• **TASK TO COMPLETE**
Please reproduce exactly the lines from the start of the records through the one containing "(h : F64.key", and nothing more.

━━━━━ DATA FOR THE TASK ━━━━━

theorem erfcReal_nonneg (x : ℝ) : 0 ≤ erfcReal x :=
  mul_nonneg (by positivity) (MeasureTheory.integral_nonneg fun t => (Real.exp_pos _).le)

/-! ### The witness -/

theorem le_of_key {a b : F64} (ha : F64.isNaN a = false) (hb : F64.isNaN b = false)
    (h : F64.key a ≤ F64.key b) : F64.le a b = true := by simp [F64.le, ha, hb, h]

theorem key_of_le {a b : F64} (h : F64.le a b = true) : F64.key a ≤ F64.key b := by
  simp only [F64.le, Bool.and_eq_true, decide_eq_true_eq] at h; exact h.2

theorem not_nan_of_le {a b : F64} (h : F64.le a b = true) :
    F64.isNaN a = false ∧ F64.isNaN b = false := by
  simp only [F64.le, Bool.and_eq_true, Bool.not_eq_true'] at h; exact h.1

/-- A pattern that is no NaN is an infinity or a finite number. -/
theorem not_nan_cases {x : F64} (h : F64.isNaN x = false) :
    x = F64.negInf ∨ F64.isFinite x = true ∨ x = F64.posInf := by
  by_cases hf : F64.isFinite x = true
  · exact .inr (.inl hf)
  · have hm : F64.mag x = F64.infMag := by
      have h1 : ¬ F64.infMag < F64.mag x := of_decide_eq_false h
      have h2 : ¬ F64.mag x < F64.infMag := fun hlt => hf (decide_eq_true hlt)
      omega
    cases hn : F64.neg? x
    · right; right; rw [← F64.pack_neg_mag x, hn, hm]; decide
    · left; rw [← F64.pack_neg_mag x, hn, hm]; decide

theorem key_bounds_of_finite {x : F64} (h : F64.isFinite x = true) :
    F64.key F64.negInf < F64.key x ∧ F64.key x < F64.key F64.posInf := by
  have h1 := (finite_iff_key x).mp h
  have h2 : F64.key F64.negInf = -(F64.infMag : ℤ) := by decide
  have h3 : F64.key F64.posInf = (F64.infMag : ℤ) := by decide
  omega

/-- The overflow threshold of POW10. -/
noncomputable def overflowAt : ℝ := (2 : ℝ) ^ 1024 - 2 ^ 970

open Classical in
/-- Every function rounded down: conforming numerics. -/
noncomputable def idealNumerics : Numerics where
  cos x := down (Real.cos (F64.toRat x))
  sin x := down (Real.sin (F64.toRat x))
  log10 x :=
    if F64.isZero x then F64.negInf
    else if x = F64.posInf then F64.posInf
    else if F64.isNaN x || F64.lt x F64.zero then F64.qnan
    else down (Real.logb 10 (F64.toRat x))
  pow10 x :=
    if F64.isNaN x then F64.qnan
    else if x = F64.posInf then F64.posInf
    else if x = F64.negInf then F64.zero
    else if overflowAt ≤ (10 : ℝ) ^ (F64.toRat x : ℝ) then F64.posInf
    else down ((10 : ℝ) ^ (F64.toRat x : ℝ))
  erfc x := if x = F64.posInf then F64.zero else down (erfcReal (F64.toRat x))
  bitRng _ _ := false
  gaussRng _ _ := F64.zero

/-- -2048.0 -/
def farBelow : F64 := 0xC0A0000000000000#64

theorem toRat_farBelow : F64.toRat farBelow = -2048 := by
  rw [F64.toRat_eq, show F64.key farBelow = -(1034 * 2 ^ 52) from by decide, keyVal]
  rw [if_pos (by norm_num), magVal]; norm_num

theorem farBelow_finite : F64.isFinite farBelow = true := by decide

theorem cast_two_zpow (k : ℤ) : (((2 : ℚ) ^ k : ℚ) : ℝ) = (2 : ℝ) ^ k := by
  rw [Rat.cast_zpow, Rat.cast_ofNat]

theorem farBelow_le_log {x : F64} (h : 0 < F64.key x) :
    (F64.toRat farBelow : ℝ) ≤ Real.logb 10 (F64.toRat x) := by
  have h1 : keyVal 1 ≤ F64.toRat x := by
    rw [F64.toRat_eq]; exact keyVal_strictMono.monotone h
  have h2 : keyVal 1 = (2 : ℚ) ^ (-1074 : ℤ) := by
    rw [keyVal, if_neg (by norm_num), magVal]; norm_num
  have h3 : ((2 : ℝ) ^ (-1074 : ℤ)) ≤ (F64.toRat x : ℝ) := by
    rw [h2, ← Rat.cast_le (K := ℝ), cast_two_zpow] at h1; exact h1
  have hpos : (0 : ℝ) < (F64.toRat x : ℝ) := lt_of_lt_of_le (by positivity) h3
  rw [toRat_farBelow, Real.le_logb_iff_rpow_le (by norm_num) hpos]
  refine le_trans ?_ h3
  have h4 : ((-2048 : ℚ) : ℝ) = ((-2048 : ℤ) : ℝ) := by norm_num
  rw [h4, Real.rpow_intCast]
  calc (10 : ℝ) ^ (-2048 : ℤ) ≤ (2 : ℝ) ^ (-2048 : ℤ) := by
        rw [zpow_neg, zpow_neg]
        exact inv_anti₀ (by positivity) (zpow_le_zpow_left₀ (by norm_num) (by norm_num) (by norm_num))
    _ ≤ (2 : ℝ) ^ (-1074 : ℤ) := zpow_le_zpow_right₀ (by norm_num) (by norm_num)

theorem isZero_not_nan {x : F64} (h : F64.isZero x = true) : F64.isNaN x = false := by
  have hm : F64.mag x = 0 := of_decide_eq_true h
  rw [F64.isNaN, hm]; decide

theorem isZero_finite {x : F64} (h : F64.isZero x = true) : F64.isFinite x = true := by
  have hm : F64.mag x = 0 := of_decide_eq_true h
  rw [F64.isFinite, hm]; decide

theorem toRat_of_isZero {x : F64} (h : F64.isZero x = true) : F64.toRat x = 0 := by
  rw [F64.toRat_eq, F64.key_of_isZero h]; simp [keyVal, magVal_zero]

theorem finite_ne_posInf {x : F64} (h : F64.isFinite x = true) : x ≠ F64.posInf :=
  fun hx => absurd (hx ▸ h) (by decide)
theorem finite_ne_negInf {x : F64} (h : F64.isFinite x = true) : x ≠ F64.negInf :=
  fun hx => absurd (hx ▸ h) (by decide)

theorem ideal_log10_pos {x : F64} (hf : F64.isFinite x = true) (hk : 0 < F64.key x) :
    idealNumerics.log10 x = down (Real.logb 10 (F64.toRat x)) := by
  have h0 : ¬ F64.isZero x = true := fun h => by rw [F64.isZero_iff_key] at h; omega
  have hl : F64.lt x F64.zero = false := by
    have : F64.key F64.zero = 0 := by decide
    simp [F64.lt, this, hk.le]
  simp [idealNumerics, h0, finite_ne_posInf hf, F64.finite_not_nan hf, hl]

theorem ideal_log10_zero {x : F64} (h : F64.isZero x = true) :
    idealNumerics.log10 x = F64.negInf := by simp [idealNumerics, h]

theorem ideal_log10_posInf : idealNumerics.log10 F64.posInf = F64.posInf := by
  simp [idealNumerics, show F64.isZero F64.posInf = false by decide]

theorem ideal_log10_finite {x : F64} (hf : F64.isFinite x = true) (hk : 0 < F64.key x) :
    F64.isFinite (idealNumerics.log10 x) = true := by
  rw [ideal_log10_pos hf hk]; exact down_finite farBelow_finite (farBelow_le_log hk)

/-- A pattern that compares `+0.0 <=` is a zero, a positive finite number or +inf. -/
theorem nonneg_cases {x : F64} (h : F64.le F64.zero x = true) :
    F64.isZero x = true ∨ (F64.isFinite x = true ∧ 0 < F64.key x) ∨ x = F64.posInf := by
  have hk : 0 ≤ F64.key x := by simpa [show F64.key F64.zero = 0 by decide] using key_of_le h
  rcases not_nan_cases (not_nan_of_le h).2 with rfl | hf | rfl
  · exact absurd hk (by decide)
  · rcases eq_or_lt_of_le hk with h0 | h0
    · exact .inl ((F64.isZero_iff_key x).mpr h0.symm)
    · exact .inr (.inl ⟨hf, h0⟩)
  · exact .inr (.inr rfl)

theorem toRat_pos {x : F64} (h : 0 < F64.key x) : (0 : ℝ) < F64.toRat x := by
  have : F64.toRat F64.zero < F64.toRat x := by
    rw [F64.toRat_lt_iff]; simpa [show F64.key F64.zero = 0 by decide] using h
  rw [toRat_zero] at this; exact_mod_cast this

━━━━━

• **EXERCISE RESULT**
theorem erfcReal_nonneg (x : ℝ) : 0 ≤ erfcReal x :=
  mul_nonneg (by positivity) (MeasureTheory.integral_nonneg fun t => (Real.exp_pos _).le)

/-! ### The witness -/

theorem le_of_key {a b : F64} (ha : F64.isNaN a = false) (hb : F64.isNaN b = false)
    (h : F64.key a ≤ F64.key b) : F64.le a b = true := by simp [F64.le, ha, hb, h]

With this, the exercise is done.